■ Problem to work on ■
Beginning with the line below that contains "if recoveryRead r then" and ending with the line that contains "maintains (R408) -/", copy every line exactly. Copy nothing else.

■ Information shown ■
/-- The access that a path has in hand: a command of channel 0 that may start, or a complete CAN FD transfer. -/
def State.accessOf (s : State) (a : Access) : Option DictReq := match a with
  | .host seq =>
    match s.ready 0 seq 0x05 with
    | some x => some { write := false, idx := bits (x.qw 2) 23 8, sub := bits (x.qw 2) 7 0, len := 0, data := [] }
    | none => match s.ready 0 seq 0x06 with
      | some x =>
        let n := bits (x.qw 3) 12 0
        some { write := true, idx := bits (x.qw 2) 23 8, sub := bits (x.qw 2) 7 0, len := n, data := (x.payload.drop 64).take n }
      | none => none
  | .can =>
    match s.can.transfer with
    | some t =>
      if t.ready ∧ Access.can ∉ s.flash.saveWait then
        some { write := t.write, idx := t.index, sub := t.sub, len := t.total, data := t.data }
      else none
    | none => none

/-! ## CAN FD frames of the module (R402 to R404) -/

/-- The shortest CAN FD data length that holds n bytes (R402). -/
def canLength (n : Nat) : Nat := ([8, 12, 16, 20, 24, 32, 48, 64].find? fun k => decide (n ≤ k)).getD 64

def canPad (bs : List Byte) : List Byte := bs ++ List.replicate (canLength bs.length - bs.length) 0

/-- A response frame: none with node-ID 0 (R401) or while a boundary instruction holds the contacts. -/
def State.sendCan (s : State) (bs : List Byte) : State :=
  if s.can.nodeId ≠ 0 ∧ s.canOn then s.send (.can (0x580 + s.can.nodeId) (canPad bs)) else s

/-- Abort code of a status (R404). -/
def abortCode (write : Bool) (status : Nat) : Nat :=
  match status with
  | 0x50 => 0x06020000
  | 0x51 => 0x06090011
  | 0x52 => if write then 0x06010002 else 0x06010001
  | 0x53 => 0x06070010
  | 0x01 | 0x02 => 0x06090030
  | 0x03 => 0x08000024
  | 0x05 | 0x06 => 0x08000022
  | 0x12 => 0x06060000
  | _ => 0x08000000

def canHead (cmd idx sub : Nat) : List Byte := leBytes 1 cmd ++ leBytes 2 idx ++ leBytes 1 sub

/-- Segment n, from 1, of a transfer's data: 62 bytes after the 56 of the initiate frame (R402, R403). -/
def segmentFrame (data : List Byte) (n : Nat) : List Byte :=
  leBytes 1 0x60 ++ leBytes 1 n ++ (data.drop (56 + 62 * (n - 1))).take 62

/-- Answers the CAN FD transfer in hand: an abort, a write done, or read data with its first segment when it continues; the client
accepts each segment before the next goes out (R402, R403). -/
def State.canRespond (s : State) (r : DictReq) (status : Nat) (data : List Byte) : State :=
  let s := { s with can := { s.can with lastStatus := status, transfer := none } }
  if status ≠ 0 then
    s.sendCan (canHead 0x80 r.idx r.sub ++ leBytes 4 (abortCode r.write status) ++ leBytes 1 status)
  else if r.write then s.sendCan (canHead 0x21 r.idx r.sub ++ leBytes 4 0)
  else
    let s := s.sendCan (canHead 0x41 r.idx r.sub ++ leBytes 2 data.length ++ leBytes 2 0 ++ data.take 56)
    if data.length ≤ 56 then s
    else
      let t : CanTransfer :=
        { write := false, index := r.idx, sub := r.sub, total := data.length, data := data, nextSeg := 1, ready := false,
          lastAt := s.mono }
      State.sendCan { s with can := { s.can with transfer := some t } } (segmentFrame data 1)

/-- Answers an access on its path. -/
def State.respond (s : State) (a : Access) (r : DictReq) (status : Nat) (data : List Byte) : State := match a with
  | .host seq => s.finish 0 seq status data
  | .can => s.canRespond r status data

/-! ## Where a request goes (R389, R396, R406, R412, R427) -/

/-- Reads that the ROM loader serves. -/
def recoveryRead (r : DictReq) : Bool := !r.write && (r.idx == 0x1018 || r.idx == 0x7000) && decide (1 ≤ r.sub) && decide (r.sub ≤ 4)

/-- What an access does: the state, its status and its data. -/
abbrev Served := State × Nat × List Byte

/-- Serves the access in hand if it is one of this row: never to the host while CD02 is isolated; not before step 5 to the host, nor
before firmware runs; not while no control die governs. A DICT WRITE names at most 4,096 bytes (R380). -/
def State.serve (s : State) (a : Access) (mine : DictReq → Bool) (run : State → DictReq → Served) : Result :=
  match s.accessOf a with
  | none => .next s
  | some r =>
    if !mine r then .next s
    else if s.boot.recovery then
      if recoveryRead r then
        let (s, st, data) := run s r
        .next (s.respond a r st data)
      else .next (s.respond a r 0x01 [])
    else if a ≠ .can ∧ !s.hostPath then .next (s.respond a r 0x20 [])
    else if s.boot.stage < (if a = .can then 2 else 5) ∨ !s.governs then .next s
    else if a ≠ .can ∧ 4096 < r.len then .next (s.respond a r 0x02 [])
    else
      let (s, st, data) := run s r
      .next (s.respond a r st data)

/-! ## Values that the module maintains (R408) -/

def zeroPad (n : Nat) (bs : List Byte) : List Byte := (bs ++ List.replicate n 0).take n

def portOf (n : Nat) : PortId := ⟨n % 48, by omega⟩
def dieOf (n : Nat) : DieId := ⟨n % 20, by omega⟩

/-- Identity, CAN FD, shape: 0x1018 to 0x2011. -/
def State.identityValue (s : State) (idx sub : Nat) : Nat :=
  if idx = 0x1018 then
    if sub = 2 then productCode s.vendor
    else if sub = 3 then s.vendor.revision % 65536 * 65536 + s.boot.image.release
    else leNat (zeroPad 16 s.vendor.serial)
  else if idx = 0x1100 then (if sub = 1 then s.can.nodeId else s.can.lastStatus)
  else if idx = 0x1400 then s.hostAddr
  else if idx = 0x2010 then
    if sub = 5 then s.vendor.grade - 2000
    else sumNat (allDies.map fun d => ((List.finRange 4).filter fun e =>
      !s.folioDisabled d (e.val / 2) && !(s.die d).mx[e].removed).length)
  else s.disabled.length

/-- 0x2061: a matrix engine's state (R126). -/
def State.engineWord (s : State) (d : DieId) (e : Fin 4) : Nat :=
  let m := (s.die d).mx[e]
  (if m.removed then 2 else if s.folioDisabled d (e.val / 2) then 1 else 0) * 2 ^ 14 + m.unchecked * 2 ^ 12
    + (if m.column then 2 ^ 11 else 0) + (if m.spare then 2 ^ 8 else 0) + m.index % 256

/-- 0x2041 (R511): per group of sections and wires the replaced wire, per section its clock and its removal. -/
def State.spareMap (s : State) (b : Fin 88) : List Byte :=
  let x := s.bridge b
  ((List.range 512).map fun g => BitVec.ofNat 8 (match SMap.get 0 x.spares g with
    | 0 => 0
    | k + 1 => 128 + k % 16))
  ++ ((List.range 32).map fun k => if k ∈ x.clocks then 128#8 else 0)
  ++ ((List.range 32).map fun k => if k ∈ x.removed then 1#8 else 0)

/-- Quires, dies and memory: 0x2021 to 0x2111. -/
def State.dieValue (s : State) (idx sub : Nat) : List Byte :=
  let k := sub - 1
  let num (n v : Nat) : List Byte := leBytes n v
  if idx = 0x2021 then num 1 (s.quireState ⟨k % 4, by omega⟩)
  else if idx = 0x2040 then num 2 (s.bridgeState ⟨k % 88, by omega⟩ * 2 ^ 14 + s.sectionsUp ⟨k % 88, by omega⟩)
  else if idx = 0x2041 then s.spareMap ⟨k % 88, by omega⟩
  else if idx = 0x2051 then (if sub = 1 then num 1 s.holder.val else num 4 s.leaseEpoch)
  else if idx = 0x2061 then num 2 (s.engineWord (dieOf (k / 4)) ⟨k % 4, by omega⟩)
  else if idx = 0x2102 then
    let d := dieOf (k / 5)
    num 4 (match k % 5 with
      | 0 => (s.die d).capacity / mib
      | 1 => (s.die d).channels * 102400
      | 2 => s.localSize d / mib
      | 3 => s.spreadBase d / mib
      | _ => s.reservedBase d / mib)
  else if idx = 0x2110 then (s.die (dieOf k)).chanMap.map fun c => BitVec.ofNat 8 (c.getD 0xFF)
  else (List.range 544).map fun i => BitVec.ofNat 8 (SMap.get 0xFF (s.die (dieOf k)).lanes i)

■ Output below ■
      if recoveryRead r then
        let (s, st, data) := run s r
        .next (s.respond a r st data)
      else .next (s.respond a r 0x01 [])
    else if a ≠ .can ∧ !s.hostPath then .next (s.respond a r 0x20 [])
    else if s.boot.stage < (if a = .can then 2 else 5) ∨ !s.governs then .next s
    else if a ≠ .can ∧ 4096 < r.len then .next (s.respond a r 0x02 [])
    else
      let (s, st, data) := run s r
      .next (s.respond a r st data)

/-! ## Values that the module maintains (R408) -/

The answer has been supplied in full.